Saturday, July 28, 2007

Slant


These two lovely ladies were instrumentally helpful in forming a women's group last night. Bookworm wanted to call it Slant, after a line in an Emily Dickinson poem, so Slant it is. I like it. It conjers a way of being, a way of seeing, a way of doing--slant. We drank and ate and laughed and several cried. Seems to me that's just how it should be in a women's group and there seemed to be a very nice level of trust as the women opened up their hearts to each other. There were only 6 of us, with 10 invited, but the 6 that were there seem pretty compatible. I am excited to see where we are in one year, in terms of how well we know each other, what we have done, how we feel about the group. I need this now that I am retiring. I don't want to end up like my mother, who seems content to see me and my Aunt Billie and have that be her whole world. I need more women than that, if only to ask them how to wax my eyebrows! Slant also could be seen as a symbol of moving forward, if the slant is to the right. That is definitely what I am doing--moving forward into the next 25 years.

Tuesday, July 24, 2007

Stick Me One More Time


Okay….so…..I am now a believer in Acupuncture! I experienced my first session with the Lovely Lori Lee today. I have a stiff, sore neck—maybe a pinched nerve—maybe a painful tense neck the result of tension over sick friends and retirement coming and who knows what else? The fact is it hurts like hell and I have a hard time getting out of bed in the morning in such a way as to avoid awful pain like my neck was going to freeze in place or my head was going to snap off and go rolling off my neck and onto the floor.
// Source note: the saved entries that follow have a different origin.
-- ==== Sys2Proof/Machine/Dispatch.lean ====
section
/-! DEFINITION. The meaning of every command and event: one arm for each constructor of Instr. -/

namespace Sys2Proof.Machine
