/-- The sealed delays and phases of the paths in CAL_SET_CONFIG, and all its sealed parameters (09 R313). -/
def pathFields (o : CalConfig) (p : List Byte) : List ParamField :=
  ((List.range 8).map fun k => ⟨0x0070, 2 + k, getLe o.bytes (4 + 4 * k) 4, getLe p (4 + 4 * k) 4⟩) ++
    (List.range 8).map fun k => ⟨0x0070, 10 + k, getLe o.bytes (36 + 2 * k) 2, getLe p (36 + 2 * k) 2⟩

def calFields (o : CalConfig) (p : List Byte) : List ParamField :=
  [⟨0x0070, 0, o.deltaT, (CalConfig.parse p).deltaT⟩, ⟨0x0070, 1, o.glaze, (CalConfig.parse p).glaze⟩] ++ pathFields o p

/-- The odometer configuration of DOME_SET_ODO_CONFIG, its sealed parameters and its ranges (09 R350, R313). -/
def odoGiven (p : List Byte) : OdoConfig :=
  { minSpeed := getLe p 0 2, gap := getLe p 2 2, interval := getLe p 4 4, margin := getLe p 8 2, confirm := byteAt p 10 }

def odoFields (o n : OdoConfig) : List ParamField :=
  [⟨0x60, 0, o.minSpeed, n.minSpeed⟩, ⟨0x60, 2, o.gap, n.gap⟩, ⟨0x60, 4, o.interval, n.interval⟩, ⟨0x60, 8, o.margin, n.margin⟩,
   ⟨0x60, 10, o.confirm, n.confirm⟩]

structure OdoValid (n : OdoConfig) : Prop where
  speed : n.minSpeed ≤ 200
  gap : 1 ≤ n.gap ∧ n.gap ≤ 600
  interval : n.interval = 0 ∨ 60 ≤ n.interval ∧ n.interval ≤ 86400
  zones : 1 ≤ n.margin ∧ n.margin ≤ 1000 ∧ 1 ≤ n.confirm ∧ n.confirm ≤ 10

/-! Tracking lanes. -/

/-- A lane after its loop filters, its NCOs and its measures have taken a dump (05 R181). -/
def TrkLane.updated (l : TrkLane) (d : Sums) (sv now : Nat) : TrkLane :=
  { (l.drive (l.measure d sv (l.index sv now)) sv now).addPrompts d.prompts with sums := d }

/-- What R172 finds for a lane in SYNC once a dump's sign is added: the number of the period that begins, modulo which. -/
def TrkLane.syncPlace (l : TrkLane) (d : Sums) (sv : Nat) (s : State) : Option (Nat × Nat) :=
  let index := l.index sv s.now
  ((l.updated d sv s.now).addSign sv index (l.measure d sv index).sum).syncFound sv index (s.overlayPlace l.signal sv)

/-- The model of the multipath estimator that a lane takes (05 R177). -/
def TrkLane.fitted (l : TrkLane) (s : State) : Option PathFit :=
  chooseFit (allowedFits 0 (Config.pathFits l.signal s.trk.palette.offsets l.averages)) s.trk.palette.accept l.windows.head?

/-! Instructions of the cores. -/

/-- The state in which core `c` executes the instruction at its pc: products due have landed and the word is fetched. -/
def State.fetched (s : State) (c : Nat) : State :=
  let u := s.modCore c Core.landProducts
  (u.fetchTrap c (u.core c).pc).1

/-- Core `c` issues an instruction: its clock runs, it does not wait, no interrupt is taken in the instruction's place, and the fetch raises no
trap (15 R513, R529, R533, R537). -/
structure State.Issues (s : State) (c : Nat) : Prop where
  on : s.issues c = true
  calm : s.takeable c = none
  fetch : ((s.modCore c Core.landProducts).fetchTrap c ((s.modCore c Core.landProducts).core c).pc).2 = none

/-- The instruction leaves `u` and completes with report `d`. -/
def State.done (u : State) (c : Nat) (d : Done) : Res := .next (u.complete c d)

/-- The core at `c` in the state of its instruction. -/
def State.at_ (s : State) (c : Nat) : Core := (s.fetched c).core c

/-- An IN of the core completes: value `v` comes into register `r` through the delay slot; the read has left `u` (15 R518). -/
def State.inDone (u : State) (c : Nat) (r : AXY) (v : Nat) : Res :=
  u.done c { load := some { reg := r.num, value := BitVec.ofNat 32 v }, cycles := 2 }

/-- An OUT of the core completes; the write has left `u`. -/
def State.outDone (u : State) (c : Nat) : Res := u.done c { cycles := 2 }

/-- A Drum core may IN (15 R515). -/
structure State.MayIn (s : State) (c : DrumCore) : Prop where
  issues : s.Issues c.val
  priv : (s.at_ c.val).priv < 2

/-- A Drum core may OUT to address `a` (15 R515). -/
structure State.MayOut (s : State) (c : DrumCore) (a : Nat) : Prop where
  issues : s.Issues c.val
  priv : (s.at_ c.val).priv = 0 ∨ (s.at_ c.val).priv = 1 ∧ outPrivileged a = false

/-- The rows that add to, subtract from or combine with A: the core, its fields, whether an immediate is zero-extended, the result
of A and the operand (16 R549). -/
def aluRow : Instr → Option (CoreId × BitVec 26 × Bool × (Word → Word → Word))
  | .add c f => some (c, f, false, fun a v => a + v)
  | .sub c f => some (c, f, false, fun a v => a - v)
  | .rsb c f => some (c, f, false, fun a v => v - a)
  | .and c f => some (c, f, true, fun a v => a &&& v)
  | .or c f => some (c, f, true, fun a v => a ||| v)
  | .xor c f => some (c, f, true, fun a v => a ^^^ v)
  | _ => none

/-- The rows that shift A by `n`, and the result (16 R549). -/
def shiftRow : Instr → Option (CoreId × Bool × BitVec 6 × BitVec 16 × (Word → Nat → Word))
  | .shl c b r i => some (c, b, r, i, fun a n => a <<< n)
  | .shr c b r i => some (c, b, r, i, fun a n => a >>> n)
  | .sar c b r i => some (c, b, r, i, fun a n => a.sshiftRight n)
  | .ror c b r i => some (c, b, r, i, fun a n => a.rotateRight n)
  | _ => none

/-- The rows that write a register: the decode check and the value (16 R549). -/
def moveRow : Instr → Option (CoreId × BitVec 26 × Option Nat × (Core → Word))
  | .ldi c f => some (c, f, checkLdi f, fun k => if fMode f = 0 then sext16 (fImm f) else if fMode f = 1 then BitVec.ofNat 32 (fImm f * 65536)
      else (k.reg (fReg f) &&& 0xFFFF0000) ||| BitVec.ofNat 32 (fImm f))
  | .mov c f => some (c, f, checkMov f, fun k => k.reg (fImm f % 64))
  | .lea c f => some (c, f, checkLea f, fun k => k.ea (fMode f) (fImm f))
  | _ => none

/-- The loads: bytes and whether the value is sign-extended (16 R550). -/
def loadRow : Instr → Option (CoreId × BitVec 26 × Nat × Bool)
  | .ldw c f => some (c, f, 4, false)
  | .ldh c f => some (c, f, 2, true)
  | .ldhu c f => some (c, f, 2, false)
  | .ldb c f => some (c, f, 1, true)
  | .ldbu c f => some (c, f, 1, false)
  | _ => none

/-- The stores and their bytes (16 R550). -/
def storeRow : Instr → Option (CoreId × BitVec 26 × Nat)
  | .stw c f => some (c, f, 4)
  | .sth c f => some (c, f, 2)
  | .stb c f => some (c, f, 1)
  | _ => none

/-- The jumps and branches: decode check, whether taken, destination (16 R552, R553). -/
def jumpRow : Instr → Option (CoreId × Option Nat × (Core → Bool) × (Core → BitVec 24))
  | .cbr c f => some (c, checkCbr f, fun k => condHolds (fMode f) k.a (k.reg (fReg f)), fun k => k.target f)
  | .cbi c f => some (c, checkCbi f, fun k => condHolds (fMode f) k.a ((BitVec.ofNat 6 (fReg f)).signExtend 32), fun k => k.target f)
  | .br c f => some (c, checkBr f, fun _ => true, fun k => k.target f)
  | .jmp c f => some (c, checkJ f, fun _ => true, fun _ => f.setWidth 24)
  | .jmpr c r i => some (c, checkJr r i, fun _ => true, fun k => (k.reg r.toNat).setWidth 24)
  | _ => none

/-- The calls: decode check and destination (15 R521). -/
def callRow : Instr → Option (CoreId × Option Nat × (Core → BitVec 24))
  | .call c f => some (c, checkJ f, fun _ => f.setWidth 24)
  | .callr c r i => some (c, checkJr r i, fun k => (k.reg r.toNat).setWidth 24)
  | _ => none

/-- The instructions that store nothing and act on their own core alone: all of 16 R549–R552 but the stores, PUSH, SEV, REP and the I/O
instructions. -/
def ownRow : Instr → Option CoreId
  | .nop c _ | .ldi c _ | .mov c _ | .lea c _ | .add c _ | .sub c _ | .rsb c _ | .and c _ | .or c _ | .xor c _ => some c
  | .shl c _ _ _ | .shr c _ _ _ | .sar c _ _ _ | .ror c _ _ _ | .mul c _ | .mulu c _ | .bareMulProductLand c => some c
  | .ldw c _ | .ldh c _ | .ldhu c _ | .ldb c _ | .ldbu c _ | .pop c _ => some c
  | .cbr c _ | .cbi c _ | .br c _ | .jmp c _ | .call c _ | .jmpr c _ _ | .callr c _ _ | .ret c _ | .rett c _ | .loop c _ => some c
  | .wfe c _ | .wfeComplete c | .waitt c _ | .waittComplete c | .mfc c _ | .mtc c _ => some c
  | _ => none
I needed to do SOMETHING. I tried massage, yoga, Tylenol, Naproxen, hot neck wraps, cold neck wraps, hot showers, more massage, relaxing self-talk, self-massage, stretching, walking, chocolate, cookies, booze—nothing helped. Everybody I knew who had pain or suffering said, go see Lori. The friend with a back so bad she walked hunched over like a very old woman, the dear man friend going through chemo, the dear woman friend with horrible pelvic floor distress, the retired nurse with bad knees, the coworker with a bad hip, all said, go see Lori Lee. I went today.
And I’m here to tell you that Lori Lee not only gives you acupuncture treatment, she gives you caring and she gives you comfort and she gives you a warmed bed and soft music, which Fossil Guy describes as “uneventful” but for me was “transporting” and she gives you 30 minutes of uninterrupted peace. I think that last bit is the best bit. When does a person get a half hour of lying on a warm bed in a quiet room with the lights dimmed and music playing? In my experience that is a very rare phenomenon. Maybe people like Paris Hilton and Elizabeth Taylor and Donald Trump pay thousands of dollars to go to spas for just such treatment, but the likes of you and me don’t often experience it. In my case, this costs me a measly, paltry $15! Good grief, who wouldn’t want to do this? Afraid of needles? Bosh! A little sting, less than a mosquito bite, less than a pinch, way less than a stubbed toe, far less than a paper cut, no comparison to a blood test. And after the needles are in, a blissful half hour to yourself! Go for it Boys and Girls! It’s the best $15 you’ll ever spend. Chiropractic and massage are okay, massage being nicer, I think, but this is Heaven on Earth. Those ancients knew what they were doing. I know, they bound their women’s feet, and there was Tiananmen Square and there have been other indignities to the Chinese people, but they did invent Acupuncture. The best thing since aspirin and it doesn’t upset your stomach.